Immutability is a good thing: it makes the reference semantics world easier to reason about, but we still can't go entirely immutable.

3. Value Semantics

Let's take a different approach. We like mutation because it's easy to use when done correctly, but the problem is data sharing.

Value types solve this problem. Mutating one variable of some value type will never affect a different variable:

var a: Int = 17
var b = a
assert(a == b)
b += 25
print("a = \(a), b = \(b)")  // Prints "a = 17, b = 42"
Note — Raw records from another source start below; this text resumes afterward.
/-! ### Block hp (spec/17_host_ports_dictionary.md) -/

abbrev HP_PRODUCT (n : Nat) : Nat := 0xD00000 + n * 0x1000
abbrev HP_REV (n : Nat) : Nat := 0xD00004 + n * 0x1000
abbrev HP_PORT (n : Nat) : Nat := 0xD00008 + n * 0x1000
abbrev HP_LINK (n : Nat) : Nat := 0xD0000C + n * 0x1000
abbrev HP_ALERT_CAUSE (n : Nat) : Nat := 0xD00010 + n * 0x1000
abbrev HP_ALERT_EN (n : Nat) : Nat := 0xD00014 + n * 0x1000
abbrev HP_HOST_DB (n : Nat) : Nat := 0xD00018 + n * 0x1000
abbrev HP_ERRCNT (n : Nat) : Nat := 0xD0001C + n * 0x1000
abbrev HP_SILENCE (n : Nat) : Nat := 0xD00020 + n * 0x1000
abbrev HP_ABORT (n : Nat) : Nat := 0xD00030 + n * 0x1000
abbrev HP_ABORT_STATUS (n : Nat) : Nat := 0xD00034 + n * 0x1000
abbrev HP_ABORT_DB (n : Nat) : Nat := 0xD00038 + n * 0x1000
abbrev HP_DICT_CMD (n : Nat) : Nat := 0xD00040 + n * 0x1000
abbrev HP_DICT_OFF (n : Nat) : Nat := 0xD00044 + n * 0x1000
abbrev HP_DICT_LEN (n : Nat) : Nat := 0xD00048 + n * 0x1000
abbrev HP_DICT_BUF (n : Nat) : Nat := 0xD0004C + n * 0x1000
abbrev HP_DICT_STATUS (n : Nat) : Nat := 0xD00050 + n * 0x1000
abbrev HP_DICT_RESULT (n : Nat) : Nat := 0xD00054 + n * 0x1000
abbrev HP_DICT_RLEN (n : Nat) : Nat := 0xD00058 + n * 0x1000
abbrev HP_DICT_TOTAL (n : Nat) : Nat := 0xD0005C + n * 0x1000
abbrev HP_TS_MSG (n : Nat) : Nat := 0xD00060 + n * 0x1000
abbrev HP_TS_REPLY (n : Nat) : Nat := 0xD00064 + n * 0x1000
abbrev CHK_LEASE : Nat := 0xD03000
abbrev CHK_STATUS : Nat := 0xD03004
abbrev CHK (n : Nat) : Nat := 0xD04000 + n * 0x4
abbrev CHK_OWNER (n : Nat) : Nat := 0xD05000 + n * 0x4

/-! ### Block cv (spec/19_integrity.md) -/

abbrev CV_CTL (n : Nat) : Nat := 0xE00000 + n * 0x100
abbrev CV_STATUS (n : Nat) : Nat := 0xE00004 + n * 0x100
abbrev CV_IRQ_EN (n : Nat) : Nat := 0xE00008 + n * 0x100
abbrev CV_POLY_LO (n : Nat) : Nat := 0xE00010 + n * 0x100
abbrev CV_POLY_HI (n : Nat) : Nat := 0xE00014 + n * 0x100
abbrev CV_INIT_LO (n : Nat) : Nat := 0xE00018 + n * 0x100
abbrev CV_INIT_HI (n : Nat) : Nat := 0xE0001C + n * 0x100
abbrev CV_STATE_LO (n : Nat) : Nat := 0xE00020 + n * 0x100
abbrev CV_STATE_HI (n : Nat) : Nat := 0xE00024 + n * 0x100
abbrev CV_RESULT_LO (n : Nat) : Nat := 0xE00028 + n * 0x100
abbrev CV_RESULT_HI (n : Nat) : Nat := 0xE0002C + n * 0x100
abbrev CV_COUNT (n : Nat) : Nat := 0xE00030 + n * 0x100
abbrev CV_INIT (n : Nat) : Nat := 0xE00034 + n * 0x100
abbrev CV_DATA8 (n : Nat) : Nat := 0xE00040 + n * 0x100
abbrev CV_DATA16 (n : Nat) : Nat := 0xE00044 + n * 0x100
abbrev CV_DATA32 (n : Nat) : Nat := 0xE00048 + n * 0x100
abbrev CV_ALIVE_IN (n : Nat) : Nat := 0xE0004C + n * 0x100
abbrev CV_CHECK_LO (n : Nat) : Nat := 0xE00050 + n * 0x100
abbrev CV_CHECK_HI (n : Nat) : Nat := 0xE00054 + n * 0x100
abbrev CV_QUEUE_FILL (n : Nat) : Nat := 0xE00058 + n * 0x100
abbrev CV_ALIVE_STAT (n : Nat) : Nat := 0xE0005C + n * 0x100
abbrev MCR_INFO (n : Nat) : Nat := 0xE08000 + n * 0x10
abbrev MCR_ADDR_LO (n : Nat) : Nat := 0xE08004 + n * 0x10
abbrev MCR_ADDR_HI (n : Nat) : Nat := 0xE08008 + n * 0x10
abbrev INT_SCRUB (n : Nat) : Nat := 0xE09000 + n * 0x4
abbrev INT_OWNER (n : Nat) : Nat := 0xE09020 + n * 0x4
abbrev INT_DETECTS : Nat := 0xE09030
abbrev INT_POISONED : Nat := 0xE09034

/-! ### Block pin (spec/20_pins.md) -/

abbrev PIN_CFG (n : Nat) : Nat := 0xF00000 + n * 0x4
abbrev GPIO_OUT (n : Nat) : Nat := 0xF00400 + n * 0x20
abbrev GPIO_OUT_M (n : Nat) : Nat := 0xF00404 + n * 0x20
abbrev GPIO_OE (n : Nat) : Nat := 0xF00408 + n * 0x20
abbrev GPIO_OE_M (n : Nat) : Nat := 0xF0040C + n * 0x20
abbrev GPIO_IN (n : Nat) : Nat := 0xF00410 + n * 0x20
abbrev GPIO_INT_STAT (n : Nat) : Nat := 0xF00414 + n * 0x20
abbrev GPIO_INT_EN (n : Nat) : Nat := 0xF00418 + n * 0x20
abbrev PIN_BANK : Nat := 0xF00600
abbrev PIN_STRAP : Nat := 0xF00604

/-! ### Block mc (spec/12_memory_dma.md) -/

abbrev MC_CTL : Nat := 0x1000000
abbrev MC_STATUS : Nat := 0x1000004
abbrev MC_RATE : Nat := 0x1000008
abbrev MC_SIZE : Nat := 0x100000C
abbrev MC_SR_IDLE : Nat := 0x1000010
abbrev MC_SR_EXIT : Nat := 0x1000014
abbrev MC_LAT_TOL : Nat := 0x1000018
abbrev MC_IRQ_EN : Nat := 0x100001C
abbrev SB_CTL (n : Nat) : Nat := 0x1001000 + n * 0x4
abbrev SB_MBX_STATUS : Nat := 0x1001100

/-! ### Block gt (spec/03_spindles.md) -/

abbrev GT_COUNT (n : Nat) : Nat := 0x1100000 + n * 0x20
abbrev GT_TOP (n : Nat) : Nat := 0x1100004 + n * 0x20
abbrev GT_CMP (n : Nat) : Nat := 0x1100008 + n * 0x20
abbrev GT_CTL (n : Nat) : Nat := 0x110000C + n * 0x20
abbrev GT_STATUS (n : Nat) : Nat := 0x1100010 + n * 0x20
abbrev GT_IRQ_EN (n : Nat) : Nat := 0x1100014 + n * 0x20
abbrev GT_SNAP (n : Nat) : Nat := 0x1100800 + n * 0x4

/-! ### Block tsm (spec/18_tailstock_security.md) -/

abbrev TSM_DICT_CMD (n : Nat) : Nat := 0x1200000 + n * 0x40
abbrev TSM_DICT_OFF (n : Nat) : Nat := 0x1200004 + n * 0x40
abbrev TSM_DICT_LEN (n : Nat) : Nat := 0x1200008 + n * 0x40
abbrev TSM_DICT_BUF (n : Nat) : Nat := 0x120000C + n * 0x40
abbrev TSM_DICT_STATUS (n : Nat) : Nat := 0x1200010 + n * 0x40
abbrev TSM_DICT_RESULT (n : Nat) : Nat := 0x1200014 + n * 0x40
abbrev TSM_DICT_RLEN (n : Nat) : Nat := 0x1200018 + n * 0x40
abbrev TSM_DICT_TOTAL (n : Nat) : Nat := 0x120001C + n * 0x40
abbrev TSM_MSG (n : Nat) : Nat := 0x1200020 + n * 0x40
abbrev TSM_REPLY (n : Nat) : Nat := 0x1200024 + n * 0x40
abbrev TS_IRQ_EN (n : Nat) : Nat := 0x1208000 + n * 0x4
abbrev TS_IRQ_PEND (n : Nat) : Nat := 0x1208008 + n * 0x4
abbrev TS_CLAIM : Nat := 0x1208010
abbrev TS_EOI : Nat := 0x1208014
abbrev TS_DOORBELL : Nat := 0x1208018
abbrev TSN_VALUE (n : Nat) : Nat := 0x1209000 + n * 0x4
abbrev TSN_WARN (n : Nat) : Nat := 0x1209100 + n * 0x8
abbrev TSN_ALARM (n : Nat) : Nat := 0x1209104 + n * 0x8
abbrev TSN_CTL (n : Nat) : Nat := 0x1209300 + n * 0x4
abbrev TS_TAMPER_CAUSE : Nat := 0x120A000
abbrev OTP_ADDR : Nat := 0x120A004
abbrev OTP_DATA : Nat := 0x120A008
abbrev OTP_PROG : Nat := 0x120A00C
abbrev OTP_STATUS : Nat := 0x120A010

/-! ### Block can (spec/17_host_ports_dictionary.md) -/

abbrev CAN_CTL (n : Nat) : Nat := 0x1300000 + n * 0x1000
abbrev CAN_BT_NOM (n : Nat) : Nat := 0x1300004 + n * 0x1000
abbrev CAN_BT_DATA (n : Nat) : Nat := 0x1300008 + n * 0x1000
abbrev CAN_STATUS (n : Nat) : Nat := 0x130000C + n * 0x1000
abbrev CAN_IRQ_EN (n : Nat) : Nat := 0x1300010 + n * 0x1000
abbrev CAN_ERRCNT (n : Nat) : Nat := 0x1300014 + n * 0x1000
abbrev CAN_DROPS (n : Nat) : Nat := 0x1300018 + n * 0x1000
abbrev CAN_RXBUF_SIZE (n : Nat) : Nat := 0x1300020 + n * 0x1000
abbrev CAN_FILT_ID (n i : Nat) : Nat := 0x1300100 + n * 0x1000 + i * 0x8
abbrev CAN_FILT_MASK (n i : Nat) : Nat := 0x1300104 + n * 0x1000 + i * 0x8
abbrev CAN_RX_FIFO (n : Nat) : Nat := 0x1300400 + n * 0x1000
abbrev CAN_TX (n i j : Nat) : Nat := 0x1300800 + n * 0x1000 + i * 0x48 + j * 0x4
abbrev ETH_CTL (n : Nat) : Nat := 0x1308000 + n * 0x1000
abbrev ETH_ADDR_LO (n : Nat) : Nat := 0x1308004 + n * 0x1000
abbrev ETH_ADDR_HI (n : Nat) : Nat := 0x1308008 + n * 0x1000
abbrev ETH_MCAST_LO (n i : Nat) : Nat := 0x1308010 + n * 0x1000 + i * 0x8
abbrev ETH_MCAST_HI (n i : Nat) : Nat := 0x1308014 + n * 0x1000 + i * 0x8
abbrev ETH_PTP_LO (n : Nat) : Nat := 0x1308040 + n * 0x1000
abbrev ETH_PTP_HI (n : Nat) : Nat := 0x1308044 + n * 0x1000
abbrev ETH_PTP_TRIM (n : Nat) : Nat := 0x1308048 + n * 0x1000
abbrev ETH_PTP_STEP_LO (n : Nat) : Nat := 0x130804C + n * 0x1000
abbrev ETH_PTP_STEP_HI (n : Nat) : Nat := 0x1308050 + n * 0x1000
abbrev ETH_TS_RX (n : Nat) : Nat := 0x1308060 + n * 0x1000
abbrev ETH_TS_TX (n : Nat) : Nat := 0x1308064 + n * 0x1000
abbrev ETH_STATUS (n : Nat) : Nat := 0x1308070 + n * 0x1000
abbrev ETH_DROPS (n : Nat) : Nat := 0x1308074 + n * 0x1000

end Reg


/-- The register families of the block at 0x80000000. -/
def regRowsOf0 : List RegRow := [
  -- DEVTIMER_LO (R34)
  ⟨0x10, [], .latchLow, 0x0, 0x0, 0x0, 0x0, .any, false, true, false⟩,
  -- DEVTIMER_HI (R34)
  ⟨0x14, [], .latchHigh, 0x0, 0x0, 0x0, 0x0, .any, false, true, false⟩,
  -- GCTL_RESET_CAUSE (R459)
  ⟨0x20, [], .plain, 0x1, 0x0, 0x7F, 0x0, .tailstockWrites, false, true, false⟩,
  -- GCTL_CORE_REL (R459)
  ⟨0x24, [], .plain, 0x0, 0xFFFF, 0x0, 0x0, .tailstockWrites, false, true, true⟩,
  -- GCTL_CORE_PC (R459)
  ⟨0x40, [(16, 0x4)], .plain, 0x0, 0xFFFFFFFF, 0x0, 0x0, .tailstockWrites, false, true, true⟩,
  -- GCTL_SNAP (R35)
  ⟨0x100, [], .plain, 0x0, 0xE, 0x0, 0x0, .any, false, true, false⟩,
  -- GCTL_SNAP_DT_LO (R35)
  ⟨0x108, [], .latchLow, 0x0, 0x0, 0x0, 0x0, .any, false, true, false⟩,
  -- GCTL_SNAP_DT_HI (R35)
  ⟨0x10C, [], .latchHigh, 0x0, 0x0, 0x0, 0x0, .any, false, true, false⟩,
  -- GCTL_SCLK_CNT_LO (R38)
  ⟨0x200, [], .latchLow, 0x0, 0x0, 0x0, 0x0, .any, false, true, false⟩,
  -- GCTL_SCLK_CNT_HI (R38)
  ⟨0x204, [], .latchHigh, 0x0, 0x0, 0x0, 0x0, .any, false, true, false⟩,
  -- GCTL_SCLK_STATUS (R38)
  ⟨0x208, [], .plain, 0x0, 0x0, 0x0, 0x0, .any, false, true, false⟩,
  -- GCTL_KEEP (R38)
  ⟨0x210, [(4, 0x4)], .plain, 0x0, 0xFFFFFFFF, 0x0, 0x0, .tailstockWrites, false, true, true⟩]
We're used to this with fundamental types like numbers and perhaps CGPoint--we would never expect that a change to b would affect a.

We can take this same principle and extend it to more complex types.

Value types compose

All of Swift's "fundamental" types are value types
- Int, Double, String, ...

All of Swift's collections are value types
- Array, Set, Dictionary, ...

In Swift, any tuple, struct, or enum that contains only value types is also a value type. It's very easy to build rich abstractions entirely in the world of value types.

Value types are distinguished by value

Equality is established by the value of a variable, not its identity or how we arrived at the value.

This makes perfect sense for fundamental types like Integers...

var a: Int = 5
var b: Int = 2 + 3
assert(a == b)  // True

...so we can extend it to less fundamental types like collections:

var a: [Int] = [1, 2, 3]
var b: [Int] = [3, 2, 1].sort(<)
assert(a == b)  // True

Value types should implement `Equatable`

We can't understand our code unless we have reflexive, symmetric, and transitive notions of equality.

protocol Equatable {
  /// Reflexive: `x == x` is `true`
  /// Symmetric: If `x == y` then `y == x`
  /// Transitive: If `x == y` and `y == z`, then `x == z`
  func ==(lhs: Self, rhs: Self) -> Bool
}

Fortunately, it's very easy to conform to Equatable. After declaring conformance, we just have to implement the equality operator for our properties. Generally speaking, when we compose value types out of other value types, we can rely on the underlying == operators defined for each property.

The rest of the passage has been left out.